Furthermore, since it was a term of the agreement and a condition
that the sale was
subject to the approval by the Mayoral Committee,
when the Mayoral Committee was presented with the agreement of sale
of the property
for R250 000, it refused to approve the sale and
indicated that it will approve a sale of the property in the sum of
not less
than R800 000 – hence the applicant had to make
up the sum of R800 000 by raising a further payment in the sum
of R550 000 which it paid into the trust account of the second
respondent.
[13]
It was contended by the second respondent that the applicant’s
claim is premised on the
basis that the R550 000 it paid into
the second respondent’s trust account is still lying in the
trust account. The
R550 000 is no longer lying in the second
respondent’s trust account since it was paid over to the City
of Johannesburg
by the second respondent and the applicant knew this
and should therefore have joined the City of Johannesburg as a party
in these
proceedings. At some point, so the argument went, the
applicant did issue an application wherein the City of Johannesburg
was cited
as a party but later abandoned same. It was contended
further that the second respondent is not liable to pay the applicant
the
said sum of R550 000 for it does not have it in its trust
account since it was paid over to the City of Johannesburg as per
the
agreement.
[14]
The respondents further averred that, although the addendum is titled
‘Rates and Taxes’
the additional R550 000 was paid
by the applicant as part of the purchase price as demanded by the
Mayoral Committee. The
title of the addendum as ‘rates and
taxes’ is misleading and was done at the request of the
attorney for the applicant
in order to avoid payment of a higher
amount of the transfer duty and the transfer costs. On receipt of the
sum of R550 000,
the second respondent then paid it over to the
City of Johannesburg – hence the Mayoral Committee approved the
sale and the
City of Johannesburg issued the rates clearance figures
of R127 205.72 which were then paid by the first respondent and
the
clearance certificate was issued.
[15]
The applicant contended that the first respondent is a party to the
agreement of purchase and
sale and to the addendum thereto as a
result whereof the applicant made a payment of R550 000 to the
second respondent who
is the firm of conveyancing attorneys chosen
and appointed by the first respondent. The payment of the sum of
R550 000 was,
so it was contended, made in order to effect the
registration of transfer of the property because the first respondent
could not
raise the sum required by the City of Johannesburg to issue
the rates clearance certificate. The agreement of purchase and sale
is clear that the payment of rates and taxes and procuring of the
clearance certificate to enable the conveyancers to effect the
transfer of the property was the sole responsibility of the first
respondent.
[16]
The applicant averred further that the purchase price of the property
is the sum of R250 000
and the first respondent was to pay for
the rates clearance certificate from this amount and the applicant
would assist if the
clearance figures were more than the R250 000.

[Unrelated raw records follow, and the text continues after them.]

-- ==== Sys2Proof/Machine/Flags.lean ====
section
/-! DEFINITION. The machine has no flags and no condition codes (`spec/10_state.md` R26).
The only condition it ever tests is that a cell is not zero, stored nowhere; it stands here. -/

namespace Sys2Proof.Machine

/-- The condition of BNZ: some bit of the cell is set (R26, R122). -/
abbrev Nonzero (v : Word) : Prop := v ≠ 0#32

end Sys2Proof.Machine
end

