/-- The word at 8 is `BNZ 2`, the cell at 60, the last one, holds a negative value. -/
def bnzState : State := small 64 8 60 [(8, 0x80000002#32), (60, 0x80000000#32)]

/-- The cell at 64 is past the end. -/
def pastState (w : Word) : State := small 64 8 64 [(8, w)]

/-- The cursor is in range and misaligned. -/
def oddState (w : Word) : State := small 64 8 58 [(8, w)]

theorem witness_EncodeAndDecodeAreInverse :
    (-2 ^ 29 ≤ (Instr.add (-536870912)).imm ∧ (Instr.add (-536870912)).imm ≤ 2 ^ 29 - 1) ∧
    (2 ^ 29 - 1 < (Instr.right 536870912).imm ∧ (Instr.bnz (-536870913)).imm < -2 ^ 29) := by decide

theorem witness_EncodedBytesDecodeInPlace : (Instr.bnz (-536870912)).WellFormed := by decide

theorem witness_CellValueReadAsInstruction :
    signed32 0#32 = 0 ∧ signed32 0x1FFFFFFF#32 = 2 ^ 29 - 1 ∧ signed32 0x20000000#32 = 2 ^ 29 ∧
    signed32 0x3FFFFFFF#32 = 2 ^ 30 - 1 ∧ signed32 0x40000000#32 = 2 ^ 30 ∧
    signed32 0x80000000#32 = -2 ^ 31 ∧ signed32 0xC0000000#32 = -2 ^ 30 ∧
    signed32 0xFFFFFFFF#32 = -1 := by decide

/-- The ends of the range, and both signs of the immediate. -/
theorem witness_AddOnAnInstructionWord :
    (immField 0x40000000#32 : Int) + 0 = 0 ∧ (immField 0x7FFFFFFE#32 : Int) + 1 = 2 ^ 30 - 1 ∧
    0 ≤ (decode 0x40000000#32).imm ∧ (decode 0x7FFFFFFE#32).imm + 1 < 0 := by decide

/-- A carry out of the field, a borrow, and neither. -/
theorem witness_AddCarriesIntoTheOpcode :
    (small 64 4 32 [(32, 0x3FFFFFFF#32)]).CellUsable ∧
      2 ^ 30 ≤ (immField ((small 64 4 32 [(32, 0x3FFFFFFF#32)]).readWord 32) : Int) + 1 ∧
    (small 64 4 32 [(32, 0x40000000#32)]).CellUsable ∧
      (immField ((small 64 4 32 [(32, 0x40000000#32)]).readWord 32) : Int) + -1 < 0 ∧
      0 ≤ (immField ((small 64 4 32 [(32, 0x40000000#32)]).readWord 32) : Int) + 0 := by decide

theorem witness_LoadGivesTheResetState :
    0 < 4 ∧ 4 % 4 = 0 ∧ [0x05#8, 0x00#8, 0x00#8, 0x40#8].length ≤ 4 := by decide

theorem witness_OversizeImageIsRefused :
    0 < 4 ∧ 4 % 4 = 0 ∧ 4 < (List.replicate 5 0x00#8).length ∧
      (List.replicate 4 0x00#8).length = 4 := by decide

/-- The cells below and above, and the one at the edge of each clause. -/
theorem witness_WordReadsBackAsWritten : 0 + 4 ≤ 4 ∧ 4 + 4 ≤ 8 := by decide

theorem witness_CanonicalMemoryIsUnique :
    Memory.wf [(0, 1#8), (4, 2#8)] = true ∧
      ∀ a, Memory.readByte [(0, 1#8), (4, 2#8)] a = Memory.readByte [(0, 1#8), (4, 2#8)] a :=
  ⟨by decide, fun _ => rfl⟩

theorem witness_StepKeepsStatesWellFormed :
    addState.Wf ∧ (next? (step addState)).isSome = true := by decide

theorem witness_RightStep :
    (small 64 8 0 [(8, 0x20000000#32)]).Running ∧ (small 64 8 0 [(8, 0x20000000#32)]).Fetchable ∧
      ((fetchWord (small 64 8 0 [(8, 0x20000000#32)])).toNat : Int) = (-536870912) % 2 ^ 30 := by
  decide

theorem witness_AddCompletes : InRange addState.memSize addState.dp ∧ Aligned addState.dp := by
  decide

theorem witness_AddStep :
    addState.Running ∧ addState.Fetchable ∧
      ((fetchWord addState).toNat : Int) = 2 ^ 30 + 1 % 2 ^ 30 ∧ addState.CellUsable := by decide

theorem witness_AddStep_out_of_range :
    (pastState 0x40000001#32).Running ∧ (pastState 0x40000001#32).Fetchable ∧
      ((fetchWord (pastState 0x40000001#32)).toNat : Int) = 2 ^ 30 + 1 % 2 ^ 30 ∧
      ¬ InRange (pastState 0x40000001#32).memSize (pastState 0x40000001#32).dp := by decide

theorem witness_AddStep_misaligned :
    (oddState 0x40000001#32).Running ∧ (oddState 0x40000001#32).Fetchable ∧
      ((fetchWord (oddState 0x40000001#32)).toNat : Int) = 2 ^ 30 + 1 % 2 ^ 30 ∧
      InRange (oddState 0x40000001#32).memSize (oddState 0x40000001#32).dp ∧
      ¬ Aligned (oddState 0x40000001#32).dp := by decide

theorem witness_AddWrapsAround :
    InRange 64 (small 64 8 60 [(60, 0x7FFFFFFF#32)]).dp ∧
      Aligned (small 64 8 60 [(60, 0x7FFFFFFF#32)]).dp := by decide

theorem witness_StoreIsSeenByTheNextFetch :
    (small 64 4 8 [(4, 0x40000002#32), (8, 0x40000001#32)]).Running ∧
      (small 64 4 8 [(4, 0x40000002#32), (8, 0x40000001#32)]).Fetchable ∧
      decode (fetchWord (small 64 4 8 [(4, 0x40000002#32), (8, 0x40000001#32)])) = .add 2 ∧
      InRange 64 8 := by decide

theorem witness_BnzCompletes : InRange bnzState.memSize bnzState.dp ∧ Aligned bnzState.dp := by
  decide

theorem witness_BnzStep :
    bnzState.Running ∧ bnzState.Fetchable ∧
      ((fetchWord bnzState).toNat : Int) = 2 ^ 31 + 2 % 2 ^ 30 ∧ bnzState.CellUsable ∧
      bnzState.readWord bnzState.dp ≠ 0#32 := by decide

theorem witness_BnzStep_zero_cell :
    (small 64 8 60 [(8, 0x80000002#32)]).Running ∧ (small 64 8 60 [(8, 0x80000002#32)]).Fetchable ∧
      ((fetchWord (small 64 8 60 [(8, 0x80000002#32)])).toNat : Int) = 2 ^ 31 + 2 % 2 ^ 30 ∧
      (small 64 8 60 [(8, 0x80000002#32)]).CellUsable ∧
      (small 64 8 60 [(8, 0x80000002#32)]).readWord 60 = 0#32 := by decide

theorem witness_BnzStep_out_of_range :
    (pastState 0x80000002#32).Running ∧ (pastState 0x80000002#32).Fetchable ∧
      ((fetchWord (pastState 0x80000002#32)).toNat : Int) = 2 ^ 31 + 2 % 2 ^ 30 ∧
      ¬ InRange (pastState 0x80000002#32).memSize (pastState 0x80000002#32).dp := by decide

theorem witness_BnzStep_misaligned :
    (oddState 0x80000002#32).Running ∧ (oddState 0x80000002#32).Fetchable ∧
      ((fetchWord (oddState 0x80000002#32)).toNat : Int) = 2 ^ 31 + 2 % 2 ^ 30 ∧
      InRange (oddState 0x80000002#32).memSize (oddState 0x80000002#32).dp ∧
      ¬ Aligned (oddState 0x80000002#32).dp := by decide

/-- The target 14 is in range and misaligned. -/
theorem witness_BadTargetStopsAtTheNextFetch_misaligned :
    bnzState.Running ∧ bnzState.Fetchable ∧ decode (fetchWord bnzState) = .bnz 2 ∧
      bnzState.CellUsable ∧ bnzState.readWord bnzState.dp ≠ 0#32 ∧
      InRange bnzState.memSize (bnzState.pc + 4 + 2) ∧ ¬ Aligned (bnzState.pc + 4 + 2) := by decide

/-- The target 64 is the capacity. -/
theorem witness_BadTargetStopsAtTheNextFetch_out_of_range :
    (small 64 0 0 [(0, 0x8000003C#32)]).Running ∧ (small 64 0 0 [(0, 0x8000003C#32)]).Fetchable ∧
      decode (fetchWord (small 64 0 0 [(0, 0x8000003C#32)])) = .bnz 60 ∧
      (small 64 0 0 [(0, 0x8000003C#32)]).CellUsable ∧
      (small 64 0 0 [(0, 0x8000003C#32)]).readWord 0 ≠ 0#32 ∧ ¬ InRange 64 (0 + 4 + 60) := by decide

theorem witness_BnzOnItsOwnWordIsTaken :
    (small 64 8 8 [(8, 0x80000004#32)]).Running ∧ (small 64 8 8 [(8, 0x80000004#32)]).Fetchable ∧
      decode (fetchWord (small 64 8 8 [(8, 0x80000004#32)])) = .bnz 4 ∧
      (small 64 8 8 [(8, 0x80000004#32)]).dp = (small 64 8 8 [(8, 0x80000004#32)]).pc := by decide

theorem witness_BranchToItselfNeverEnds :
    (small 64 0 0 [(0, 0xBFFFFFFC#32)]).Running ∧ (small 64 0 0 [(0, 0xBFFFFFFC#32)]).Fetchable ∧
      fetchWord (small 64 0 0 [(0, 0xBFFFFFFC#32)]) = 0xBFFFFFFC#32 ∧
      (small 64 0 0 [(0, 0xBFFFFFFC#32)]).CellUsable ∧
      (small 64 0 0 [(0, 0xBFFFFFFC#32)]).readWord 0 ≠ 0#32 := by decide

theorem witness_ReservedWordStopsTheMachine :
    (small 64 60 0 [(60, 0xC0000000#32)]).Running ∧ (small 64 60 0 [(60, 0xC0000000#32)]).Fetchable ∧
      0xC0000000 ≤ (fetchWord (small 64 60 0 [(60, 0xC0000000#32)])).toNat := by decide

/-- One value for each side of each clause: 64 and -4 out of range, 62 out of range though
misaligned, 58 misaligned. -/
theorem witness_FetchChecks :
    (small 64 64 0 []).Running ∧ ¬ InRange 64 64 ∧ ¬ InRange 64 (-4) ∧ ¬ InRange 64 62 ∧
      InRange 64 58 ∧ ¬ Aligned 58 := by decide

theorem witness_CursorChecks :
    ¬ InRange (pastState 0#32).memSize (pastState 0#32).dp ∧
      InRange (oddState 0#32).memSize (oddState 0#32).dp ∧ ¬ Aligned (oddState 0#32).dp ∧
      (next? (exec (.right 1) addState)).isSome = true := by decide

/-- Each of the five causes is taken by some step of a running state. -/
theorem witness_StopCausesAreExact :
    [small 64 64 0 [], small 64 10 0 [], small 64 60 0 [(60, 0xC0000000#32)],
        pastState 0x40000001#32, oddState 0x80000002#32].map
      (fun s => (s.status.code, (next? (step s)).map (·.status.code))) =
    [(0, some 1), (0, some 2), (0, some 3), (0, some 4), (0, some 5)] := by decide

theorem witness_StopsArePrecise :
    (pastState 0x40000001#32).Running ∧
      (next? (step (pastState 0x40000001#32))).map (fun t => decide t.Running) = some false := by
  decide

theorem witness_StoppedMachineKeepsItsState :
    (takeStop (.dpOutOfRange 64) (pastState 0#32)).status = .stopped (.dpOutOfRange 64) := rfl

theorem witness_StepKeepsTheStopRecordTrue :
    (pastState 0x40000001#32).StopRecordTrue ∧
      (next? (step (pastState 0x40000001#32))).isSome = true := ⟨trivial, by decide⟩

theorem witness_StepRunsTheDecodedInstruction :
    addState.Running ∧ addState.Fetchable ∧
      decodeBytes [addState.mem.readByte 8, addState.mem.readByte 9, addState.mem.readByte 10,
        addState.mem.readByte 11] = .instr (.add 1) [] := by decide

theorem witness_PlacedWordRunsNext : State.reset.Running ∧ State.reset.Fetchable := by decide

theorem witness_ExecFrame :
    (next? (exec (.add 1) addState)).isSome = true ∧ addState.CellUsable ∧
      ¬ (pastState 0#32).CellUsable ∧ (next? (exec (.add 1) (pastState 0#32))).isSome = true := by
  decide

theorem witness_OnlyRightMovesTheCursor :
    (next? (step (small 64 0 0 [(0, 0x00000020#32)]))).map (·.dp) = some 32 := by decide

However, the first respondent was unable to raise the required amount
for the rates
clearance – hence the delay in the registration
of the transfer. All the documents for the transfer of the property
demonstrate
that the purchase price is the sum of R250 000 and
the addendum as well stated that the amount paid to make up the sum
of
R800 000 was to be utilised for payment of the rates and
taxes in order to obtain the clearance certificate. The amount of
R550 000 was never intended to be forming part of the purchase
price. However, it is only a sum of R127 205.72 that was
paid
for the rates clearance certificate and therefore the R550 000
should be refunded to the applicant for it was not used.
[17]
It is now opportune for me to restate some of the relevant provisions
of the agreement of purchase
and sale and its addendum which provides
as follows:
“
Clause
2. Purchase Price
The purchase price is
the sum of R250 000 (Two Hundred and Fifty Thousand Rand)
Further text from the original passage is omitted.